The Cal 39 is an American sailboat that was designed by C. William Lapworth as a racer-cruiser and first built in 1970. The boat was introduced just before the adoption of the International Offshore Rule (IOR) for racing and, as a consequence of not meeting that rule, saw low sales numbers. It was not in production long and was replaced by the Cal 39 Mark II.

==Production==
The design was built by Jensen Marine/Cal Yachts (Bangor Punta) in the United States. The company built 29 examples of the type starting in 1970 and ending in 1971, but it is now out of production.

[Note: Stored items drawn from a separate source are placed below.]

-- ==== Sys2Proof/Machine/Net.lean ====
section
/-! DEFINITION. Ndeavo cyclic frames: what is accepted and kept, what a latch takes from them, and what a publish sends;
the snapshot banks and the publications (10_plant_network.md, 01_architecture.md). -/

namespace Sys2Proof.Machine

/-! Frames -/

/-- The segments of a body: index of the first element and its elements' bytes; none where they do not fit (R287, R288). -/
def segments : Nat → Bytes → Option (List (Nat × Bytes) × Nat)
  | 0, _ => some ([], 0)
  | n + 1, b =>
    let count := field b 2 2
    let len := 4 + 16 * count
    if b.length < len || count == 0 then none
    else match segments n (b.drop len) with
      | some (l, used) => some ((field b 0 2, (b.take len).drop 4) :: l, len + used)
      | none => none

/-- The elements of a body by signal index: VALUE, QUALITY, TYPE. -/
def elements (l : List (Nat × Bytes)) : List (Nat × BitVec 64 × Nat × Nat) :=
  (l.map fun (i, b) => ((chunks 16 (b.length / 16) b).zipIdx).map fun (e, j) =>
    (i + j, BitVec.ofNat 64 (field e 0 8), field e 8 2, field e 10 2 % 16)).flatten

/-- Changes a station. -/
def State.updStation (s : State) (id : Nat) (f : Station → Station) : State :=
  s.updNet fun n => { n with stations := modifyFirst (·.entry.station == id) f n.stations }

/-- The bytes of a frame's body, by kind: segments, or records of a fixed size. -/
def bodyLength (frame : Bytes) (record : Option Nat) : Option Nat :=
  let n := field frame 22 1
  match record with
  | some r => some (n * r)
  | none => (segments n (frame.drop 24)).map (·.2)

/-- A cyclic frame of a station passes the checks of R288; `record` is the record size of a DRIVE_STATUS frame. -/
def frameAccepted (s : State) (kind : Nat) (record : Option Nat) (mac : Nat) (frame : Bytes) : Option Station :=
  match stationOf s (field frame 2 2) with
  | none => none
  | some x =>
    let index := field frame 23 1 % 16
    let count := field frame 23 1 / 16 + 1
    let fit := match bodyLength frame record with
      | some n => 24 + n + 4 ≤ frame.length
      | none => false
    let within := match record with
      | some _ => true
      | none => match segments (field frame 22 1) (frame.drop 24) with
        | some (l, _) => (elements l).all fun e => e.1 < x.entry.inCount
        | none => false
    if field frame 0 1 == 1 && field frame 1 1 == kind && x.entry.enabled && x.entry.mac == mac && field frame 22 1 ≤ 91 && fit &&
        within && index < count && (match x.frameCount with
          | some c => c == count
          | none => true) then some x else none

/-- The two newest frames of each index, newest first. -/
def keepFrame (k : KeptFrame) (l : List KeptFrame) : List KeptFrame :=
  let (same, rest) := l.partition (·.index == k.index)
  k :: same.take 1 ++ rest

/-- A frame is discarded and counted (R288). -/
def State.discardFrame (s : State) : State := s.updNet fun n => { n with discarded := satAdd 0xFFFFFFFF n.discarded 1 }

/-- Link engine 0 receives a cyclic frame of a station: it is kept, or discarded and counted (R103, R288). -/
def State.receiveFrame (s : State) (kind : Nat) (record : Option Nat) (mac : Nat) (frame : Bytes) : State :=
  match frameAccepted s kind record mac frame with
  | none => s.discardFrame
  | some x =>
    let k : KeptFrame := { index := field frame 23 1 % 16, payload := frame, completed := plantNow s, check := .unchecked }
    s.updStation x.entry.station fun x => { x with frames := keepFrame k x.frames }

/-- The CRC-32C over header and body is correct. -/
def frameCrcGood (record : Option Nat) (frame : Bytes) : Bool :=
  match bodyLength frame record with
  | some n => crcGood frame (24 + n)
  | none => false

/-- The record size of a frame of a station: DRIVE_STATUS (KIND 4) carries records of 32 bytes, INPUT segments (R350). -/
def recordSize (frame : Bytes) : Option Nat := if field frame 1 1 = 4 then some 32 else none

/-- The latch checks a kept frame that completed by T0, once (R29). -/
def checkFrame (t0 : Int) (k : KeptFrame) : KeptFrame :=
  if k.check = .unchecked ∧ k.completed ≤ t0 then
    { k with check := if frameCrcGood (recordSize k.payload) k.payload then .valid else .invalid }
  else k

/-- A frame answers cycle `k` - 1 or later of its class (R112, R289). -/
def answersCycle (frame : Bytes) (k : Nat) : Bool := (k : Int) - 1 ≤ resolve (field frame 8 4) k 32

/-- What the latch of cycle `k` takes from a station's frames: for each frame index the newest valid one that qualifies. -/
def takenFrames (frames : List KeptFrame) (t0 : Int) (k : Nat) : List KeptFrame :=
  (List.range 16).filterMap fun i =>
    frames.find? fun f => f.index == i && f.check == .valid && f.completed ≤ t0 && answersCycle f.payload k

/-- The delivery of one element (R287). -/
def deliver (s : State) (completed : Int) (e : StationEntry) (i : Nat) (v : BitVec 64) (quality type : Nat) : Nat × FieldSlot :=
  let slot := e.inBase + i
  let bad := !(quality == 0 || quality == 1 || quality == 4) || (match knownType s slot with
    | some t => t != type
    | none => false)
  (slot, { value := v, quality := if bad then 4 else BitVec.ofNat 16 quality
           type := BitVec.ofNat 4 ((knownType s slot).getD type), isLocal := false, stale := false, compliance := false, completed })

/-- The slots of a station go STALE and HELD (R112). -/
def staleSlots (lo n : Nat) (l : List (Nat × FieldSlot)) : List (Nat × FieldSlot) :=
  l.map fun (slot, f) => if lo ≤ slot ∧ slot < lo + n then (slot, { f with stale := true }) else (slot, f)

/-- The deliveries of the frames that a latch takes; a drive's frames carry no slots. -/
def deliveries (s : State) (e : StationEntry) (fs : List KeptFrame) : List (Nat × FieldSlot) :=
  if e.drive then []
  else ((fs.filter fun f => field f.payload 1 1 == 2).map fun f => match segments (field f.payload 22 1) (f.payload.drop 24) with
    | some (l, _) => (elements l).map fun (i, v, q, t) => deliver s f.completed e i v q t
    | none => []).flatten

/-- A delivery takes its slot, unless a newer one stands there. -/
def putNewer (m : List (Nat × FieldSlot)) (slot : Nat) (f : FieldSlot) : List (Nat × FieldSlot) :=
  match kget m slot with
  | some g => if f.completed < g.completed then m else kput m slot f
  | none => kput m slot f

/-- The newest of the valid frames. -/
def newestFrame (valid : List KeptFrame) : Option KeptFrame :=
  valid.foldl (fun m f => match m with
    | some g => if g.completed < f.completed then some f else some g
    | none => some f) none

/-- A station as a latch that has checked its frames finds it, of whatever class (R29, R288, R295). -/
def Station.checked (x : Station) (frames : List KeptFrame) : Station :=
  let valid := frames.filter (·.check == .valid)
  let last := newestFrame valid
  { x with
    frames
    frameCount := (last.map fun f => field f.payload 23 1 / 16 + 1).or x.frameCount
    newest := match last, x.newest with
      | some f, some u => some (max u f.completed)
      | some f, none => some f.completed
      | none, u => u
    delivered := x.delivered || !valid.isEmpty
    epoch := maxOf (x.epoch :: valid.map fun f => field f.payload 4 4)
    safe := (last.map fun f => bit (field f.payload 20 2) 1).getD x.safe }

/-- A latch at `t0` checks the frames of a station, and counts those that fail (R29, R288). -/
def State.checkStation (s : State) (t0 : Int) (x : Station) : State :=
  let frames := x.frames.map (checkFrame t0)
  let failed := ((x.frames.zip frames).filter fun (a, b) => a.check == .unchecked && b.check == .invalid).length
  (s.updNet fun n => { n with crcFailures := satAdd 0xFFFFFFFF n.crcFailures failed }).updStation x.entry.station fun x => x.checked frames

Production of the design was cut short when first year sales did not match expectations, due to the boat not fitting the newly adopted IOR racing rules. It was replaced in the product line by the newly designed Cal 39 Mark II in 1978. The Mark II was later supplanted by the Cal 39 Mark III in 1983 and then the Cal 39 (Hunt/O'Day) in 1988. All four designs were sold as "Cal 39s".

==Design==
The Cal 39 is a recreational keelboat, built predominantly of fiberglass, with wood trim. It has a masthead sloop rig, a raked stem, a slightly raised counter reverse transom, a skeg-mounted rudder controlled by a wheel and a fixed fin keel. It displaces 14600 lb and carries 6600 lb of lead ballast. A tall rig was available, with a mast about 4 ft higher.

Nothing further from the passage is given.